Cross Entropy Loss
Sources:
- Adjrej Karpathy's video Building makemore Part 4: Becoming a Backprop Ninja.
Cross entropy
The cross entropy loss \(L\) of a sample is \[ L = -\sum_{i=1}^C y_{i} \log \left(\hat y_{i}\right) . \]
where \(\hat{y}_i\) is the predicted probability for class \(i\), usually obtained by applying the softmax function to the logit of \(i\), denoted as \(z_i\): \[ \hat y_i = \text{softmax}(z_i) =\frac{e^{z_i}}{\sum_{j=1}^C e^{z_j}} . \]
For classification tasks where there is only one true class for a sample, i.e., \(y_c \in \{0,0, \cdots, 1, 0, \cdots \}\), suppose the index of the true class of the input data point is \(t\), we obtain \[ L=- (0 + \cdots + 0+1 \cdot \log (\hat y_t) + 0 + \cdots+0) = - \log (\hat y_t) \]
Note that, in this case, \(L\) is only related to \(\hat y_t\): \[ \hat{y}_t=\frac{e^{z_t}}{\sum_{j=1}^C e^{z_j}} . \]
Derivation of cross entropy
Question: What is the gradient (more strictly, the derivation) of the cross-entropy loss w.r.t. a logit \(z_k\) ?
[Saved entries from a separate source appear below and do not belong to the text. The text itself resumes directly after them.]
/-- An operation that is not RXFRAME, an RXFRAME that is rejected, and one that is not. -/
theorem witness_ScratchFrameIsRxframesAlone :
    runs (exec (.read 0x0E) State.reset) ∧ (∀ idx, Instr.read 0x0E ≠ .rxframe idx) ∧
    (∃ t, exec (.rxframe 2) State.reset = .next t ∧ t.status ≠ 0) ∧
    (∃ t, exec (.rxframe 1) State.reset = .next t ∧ t.status = 0) :=
  ⟨⟨_, rfl⟩, fun _ h => (by cases h), ⟨_, rfl, by decide⟩, ⟨_, rfl, rfl⟩⟩

theorem witness_ParametersNeverChange :
    runs (step State.reset) ∧ runs (step (moving (.issue (.command (port 0x0))))) := ⟨⟨_, rfl⟩, ⟨_, rfl⟩⟩

theorem witness_ExchangeCountsAreThoseListed :
    runs (exec (.txframe 2 (frame .extended true 5 8 (Vector.replicate 8 0))) State.reset) ∧
    Instr.rejection (.txframe 2 (frame .extended true 5 8 (Vector.replicate 8 0))) = none ∧
    runs (exec (.rts 3) State.reset) ∧ Instr.rejection (.rts 3) ≠ none :=
  ⟨⟨_, rfl⟩, by decide, ⟨_, rfl⟩, by decide⟩

theorem witness_OperationsIssueWholeBrackets :
    runs (exec (.rxframe 0) State.reset) ∧ State.reset.cs = .deselected := ⟨⟨_, rfl⟩, rfl⟩

theorem witness_OnlyListedFirstBytesAreSent : runs (exec (.rdrxb 1 .ident 13) State.reset) := ⟨_, rfl⟩

theorem witness_OracleAnswersAreConsumedInOrder :
    (bench [1, 2, 3, 4]).env = .oracle ∧
    (∃ t, exec (.read 0x0E) (bench [1, 2, 3, 4]) = .next t ∧
      t.trace = (bench [1, 2, 3, 4]).trace ++ [.sel, .x 0x03 1, .x 0x0E 2, .x 0x00 3, .des] ∧
      (answersOf [.sel, .x 0x03 1, .x 0x0E 2, .x 0x00 3, .des]).length ≤ (bench [1, 2, 3, 4]).answers.length) :=
  ⟨rfl, _, rfl, rfl, by decide⟩

/-- A busy state that has the invariant. -/
theorem witness_StepKeepsInvariant : midRead.Inv ∧ runs (step midRead) := by
  refine ⟨⟨?_, ?_, ?_, ?_, ?_⟩, _, rfl⟩
  · show csAfter [.sel, .x 0x03 0xEE] = some .selected
    decide
  · refine ⟨rfl, ?_, ?_, ?_⟩ <;> decide
  · show (0 : BitVec 3).toNat ≤ 4
    decide
  · exact ⟨fun _ => by decide, fun h => by cases h⟩
  · show Memory.wf Mock.initial.reg = true
    decide

theorem witness_BlockResetAbandonsOperation :
    { midRead with moves := [.reset] }.mockStopped = false ∧ midRead.cs = .selected ∧
    (moving .reset).mockStopped = false ∧ (moving .reset).cs = .deselected := ⟨rfl, rfl, rfl, rfl⟩

theorem witness_EventStepsComposeToOperation :
    (moving (.start (.command (port 0xB)))).ready ∧
    (moving (.start (.command (port 0xB)))).moves = [.start (.command (port 0xB))] ∧
    decode (.command (port 0xB)) = .ok (.rxframe 1) := ⟨⟨rfl, rfl⟩, rfl, rfl⟩

theorem witness_BusyBlockIssuesOneEvent :
    midRead.Inv ∧ midRead.mockStopped = false ∧ midRead.cur = some (.read 0x0E) ∧
    midRead.moves.head? ≠ some .reset ∧ { midRead with moves := [.wait] }.moves.head? ≠ some .reset :=
  ⟨witness_StepKeepsInvariant.1, rfl, rfl, by decide, by decide⟩

theorem witness_StepRunsDecodedInstruction :
    (moving (.issue (.wire [0x84]))).ready ∧ decode (.wire [0x84]) = .ok .wRts2 ∧
    (moving (.issue (.wire [0x84]))).moves = [.issue (.wire [0x84])] ∧
    (moving (.start (.command (port 0x6)))).ready ∧ decode (.command (port 0x6)) = .ok (.rts 1) ∧
    (moving (.start (.command (port 0x6)))).moves = [.start (.command (port 0x6))] :=
  ⟨⟨rfl, rfl⟩, rfl, rfl, ⟨rfl, rfl⟩, rfl, rfl⟩

theorem witness_ReadingInvalidScratchFrameFaults :
    (moving .readFrame).ready ∧ (moving .readFrame).moves = [.readFrame] ∧ (moving .readFrame).sf.valid = false ∧
    { moving .readFrame with sf := sfAfter 4 (Vector.replicate 8 1) }.ready ∧
    (sfAfter 4 (Vector.replicate 8 1)).valid = true := ⟨⟨rfl, rfl⟩, rfl, rfl, ⟨rfl, rfl⟩, rfl⟩

theorem witness_UnpackInvertsPack : (IdBlock.mk 0x24 0x77 0xAB 0xCD).id1.getLsbD 3 = false := by decide

theorem witness_DataLengthByteIsAsListed : (0 : Byte).toNat ≤ 8 ∧ (8 : Byte).toNat ≤ 8 := by decide

/-- A data frame and a remote frame, each received from the register bytes its transmission sent. -/
theorem witness_TransmittedFrameIsReceived :
    ((2 : Byte).toNat ≤ 2 ∧ (1 : Byte).toNat ≤ 1 ∧ (8 : Byte).toNat ≤ 8) ∧
    (∃ t ev, exec (.txframe 2 (frame .standard false 0x123 8 #v[1, 2, 3, 4, 5, 6, 7, 8])) (bench (ee 18)) = .next t ∧
      t.trace = (bench (ee 18)).trace ++ ev ∧ idFits .standard 0x123 = true ∧
      (bench ([0, 0, 0x00, 0] ++ registerBytes ev ++ [] ++ [9])).env = .oracle ∧
      (0x00 : Byte).getLsbD (bench ([0, 0, 0x00, 0] ++ registerBytes ev ++ [] ++ [9])).params.rxRtrBit = false ∧
      ([] : List Byte).length = 8 - (8 : Byte).toNat) ∧
    (∃ t ev, exec (.txframe 0 (frame .extended true 0x1FFFFFFF 8 (Vector.replicate 8 0))) (bench (ee 10)) = .next t ∧
      t.trace = (bench (ee 10)).trace ++ ev ∧ idFits .extended 0x1FFFFFFF = true ∧
      (bench ([0, 0, 0x08, 0] ++ (registerBytes ev).take 4 ++ [9])).env = .oracle ∧
      (0x08 : Byte).getLsbD (bench ([0, 0, 0x08, 0] ++ (registerBytes ev).take 4 ++ [9])).params.rxRtrBit = true) :=
  ⟨by decide, ⟨_, _, rfl, rfl, by decide, rfl, by decide, rfl⟩, ⟨_, _, rfl, rfl, by decide, rfl, by decide⟩⟩

/-- MOCK answers and is between brackets, and its registers are canonical. -/
theorem witness_MockReadGivesTheRegister :
    (mocked [(0x31, 0x24)]).env = .mock ∧ (mocked [(0x31, 0x24)]).mock.ph ≠ .refused := ⟨rfl, by decide⟩

theorem witness_MockFastReadGivesTheBuffer :
    (mocked []).env = .mock ∧ (mocked []).mock.ph ≠ .refused ∧ (1 : Byte).toNat ≤ 1 ∧ (13 : Byte).toNat ≤ 13 ∧
    1 ≤ (1 : Byte).toNat ∧ (8 : Byte).toNat ≤ 8 := ⟨rfl, by decide, by decide, by decide, by decide, by decide⟩

/-- The last conjuncts: a run that stores to `A_CANSTAT` (0x0E) and then to `A_CANCTRL` (0x0F), one that stores to
`A_CANSTAT` alone, one that stores to `A_CANCTRL` alone, and a map with `A_CANSTAT` above `A_CANCTRL`. -/
theorem witness_MockWriteStoresAscending_echo :
    (0x0E : Byte) + BitVec.ofNat 8 (0 : Fin 13) = (mocked []).params.map.canstat ∧
    (0x0E : Byte) + BitVec.ofNat 8 (1 : Fin 13) = (mocked []).params.map.canctrl ∧ (0 : Fin 13) < 1 ∧
    (mocked []).params.map.canctrl ≠ (mocked []).params.map.canstat ∧
    (0x0F : Byte) + BitVec.ofNat 8 (0 : Fin 13) = (mocked []).params.map.canctrl ∧
    (∀ k : Fin 13, (0x0F : Byte) + BitVec.ofNat 8 k ≠ (mocked []).params.map.canstat) ∧
    (∀ j : Fin 13, j.val < (1 : Byte).toNat → (0x0E : Byte) + BitVec.ofNat 8 j ≠ (mocked []).params.map.canctrl) ∧
    ({ (mocked []).params.map with canstat := 0x10 } : AddrMap).canstat = (0x0F : Byte) + BitVec.ofNat 8 (1 : Fin 13) := by
  decide

theorem witness_MockWriteStoresAscending :
    (mocked [(0x31, 0x24)]).memOk ∧ (mocked [(0x31, 0x24)]).env = .mock ∧
    (mocked [(0x31, 0x24)]).mock.ph ≠ .refused ∧ 1 ≤ (1 : Byte).toNat ∧
    (13 : Byte).toNat ≤ 13 ∧
    (0xFE : Byte) + BitVec.ofNat 8 (2 : Fin 13) ≠ (mocked []).params.map.canstat := by
  refine ⟨?_, rfl, by decide, by decide, by decide, by decide⟩
  show Memory.wf (mocked [(0x31, 0x24)]).mock.reg = true
  decide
To get the gradient, we need to differentiate the loss \(L\) with respect to \(z_i\):
Using the expression for \(L\) and \(\hat{y}_i\), we get: \[ \frac{\partial L}{\partial z_i}=\frac{\partial L}{\partial \hat{y}_t} \cdot \frac{\partial \hat{y}_t}{\partial z_i} \]
Given \(L=-\log \left(\hat{y}_t\right)\), we have: \[ \frac{\partial L}{\partial \hat{y}_t}=-\frac{1}{\hat{y}_t} \]
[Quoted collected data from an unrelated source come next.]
-- ==== Sys2Proof/Syntax.lean ====
section
/-! DEFINITION. The commands of the FX-L9: one constructor of `Instr` per row of
spec/opcode_table.json, with the operands its rule gives it.

The rows give no bits, so a command is abstract syntax.  Unit numbers are bounded types
(`CoreNum` is `Fin 192`, R11), so a command can name no unit that does not exist.  What a
command reads from outside the device (host memory, a link, a pin, a sensor, the physical state
of a memory cell) is an operand; so is each decision that the manual leaves to Lode (R265). -/

namespace Sys2Proof

/-! ### Unit numbers -/

/-- Physical core, R11. -/
abbrev CoreNum := Fin 192
/-- Ingress port, R10: 0 to 11 CSI-2, 12 to 35 SerDes lanes 0 to 23. -/
abbrev PortNum := Fin 36
/-- Camera pair k on lanes 2k and 2k + 1, R17. -/
abbrev PairNum := Fin 12
/-- SerDes lane. -/
abbrev LaneNum := Fin 24
/-- Shared-cache slice, R12. -/
abbrev SliceNum := Fin 48
/-- DMC channel, R12. -/
abbrev ChanNum := Fin 12
/-- Quadrant, R11. -/
abbrev QuadNum := Fin 4
/-- Mesh link plane, R16. -/
abbrev PlaneNum := Fin 8
/-- Monitor, R439. -/
abbrev MonNum := Fin 64
/-- Ternlink port, R421. -/
abbrev TlkNum := Fin 2
/-- PCIe function: 0 the physical function, 1 to 16 the virtual functions (R181, R412). -/
abbrev FnNum := Fin 17
/-- Context, R6. -/
abbrev CtxNum := Fin 4096
/-- Partition, R6. -/
abbrev PartNum := Fin 16
/-- Queue, R180. -/
abbrev QueueNum := Fin 262144
/-- Vote unit, R305. -/
abbrev VoteNum := Fin 128
/-- Control core, R291. -/
abbrev CtrlNum := Fin 8
/-- Alignment group, R230. -/
abbrev GroupNum := Fin 64
/-- Stream ID (16 bits, R275). -/
abbrev StreamId := Nat
/-- Stage slot of the placement table, R270. -/
abbrev SlotNum := Fin 4096

/-! ### Small enumerations -/

/-- Safety class, coded 0, 1, 2 (R263). -/
inductive SafetyClass where
  | none | simplex | triplex
  deriving DecidableEq, Repr, Inhabited

/-- Mode of a stage (R22). -/
inductive StageMode where
  | strata | frame
  deriving DecidableEq, Repr, Inhabited

/-- Scale scope of a tensor (R113). -/
inductive ScaleScope where
  | static | perRow
  deriving DecidableEq, Repr, Inhabited

/-- What a single-error-correcting, double-error-detecting code finds on an access: the physical
state of the stored word, which the environment sets. -/
inductive Upset where
  | clean | corrected | uncorrectable
  deriving DecidableEq, Repr, Inhabited

/-- What the link and inline codes of a DMC find on an access (R158). -/
inductive DramUpset where
  | clean
  | eccCorr | eccUncorr
  | linkCorr
  /-- an uncorrectable read link error whose second read succeeds -/
  | linkOnce
  /-- an uncorrectable read link error that fails twice -/
  | linkTwice
  /-- a single-bit link error of the write data alone, in an access that reads a line and writes one -/
  | linkCorrWrite
  deriving DecidableEq, Repr, Inhabited

/-- What a CSI-2 port finds in a packet header (R213). -/
inductive HdrEcc where
  | clean | single | uncorrectable
  deriving DecidableEq, Repr, Inhabited

/-- Who asks the QMG or a write port for something. -/
inductive Agent where
  | core (c : CoreNum)
  /-- ING and TAL, unit code 0xC0 (R148, R301) -/
  | ingress
  /-- PPE, unit code 0xC8 -/
  | ppe
  /-- firmware on the control cores -/
  | firmware
  deriving DecidableEq, Repr, Inhabited

/-- The header of a command descriptor that the QMG has read (R202): the context whose command
queue it came through, its TAG, and FLAGS.IRQ. -/
structure Cmd where
  ctx : CtxNum
  tag : W32
  irq : Bool
  deriving DecidableEq, Repr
For \(\frac{\partial \hat{y}_t}{\partial z_k}\), there are two cases to consider:
When \(i=t\), the derivative of the softmax function w.r.t. \(z_k\) is: \[ \frac{\partial \hat{y}_t}{\partial z_i}=\frac{e^{z_i} \sum_{j=1}^C e^{z_j}-e^{z_i} e^{z_i}}{\left(\sum_{j=1}^C e^{z_j}\right)^2}=\frac{e^{z_i}}{\sum_{j=1}^C e^{z_j}}\left(1-\frac{e^{z_i}}{\sum_{j=1}^C e^{z_j}}\right)=\hat{y}_t\left(1-\hat{y}_t\right) . \]
When \(i \neq t\), the derivative of the softmax function w.r.t. \(z_k\) is: \[ \frac{\partial \hat{y}_t}{\partial z_i}=\frac{ e^{z_i} (0- e^{z_k})}{\left(\sum_{j=1}^C e^{z_j}\right)^2}=-\frac{e^{z_i}}{\sum_{j=1}^C e^{z_j}} \cdot \frac{e^{z_i}}{\sum_{j=1}^C e^{z_j}}=-\hat{y}_t \hat{y}_i . \]
Putting it all together, the gradient of the loss w.r.t. \(z_k\) is:
If \(i=t\) (for the true class): \[ \frac{\partial L}{\partial z_k}=\hat{y}_i-1 \triangleq \text{softmax}(z_i) - 1 . \]
If \(i \neq t\) (for the other classes): \[ \frac{\partial L}{\partial z_k}=\hat{y}_i \triangleq \text{softmax}(z_i) . \]
To conclude: \[ \frac{\partial L}{\partial z_i}= \begin{cases}\operatorname{softmax}\left(z_i\right)-1, & i=t \\ \operatorname{softmax}\left(z_i\right), & i \neq t\end{cases} \]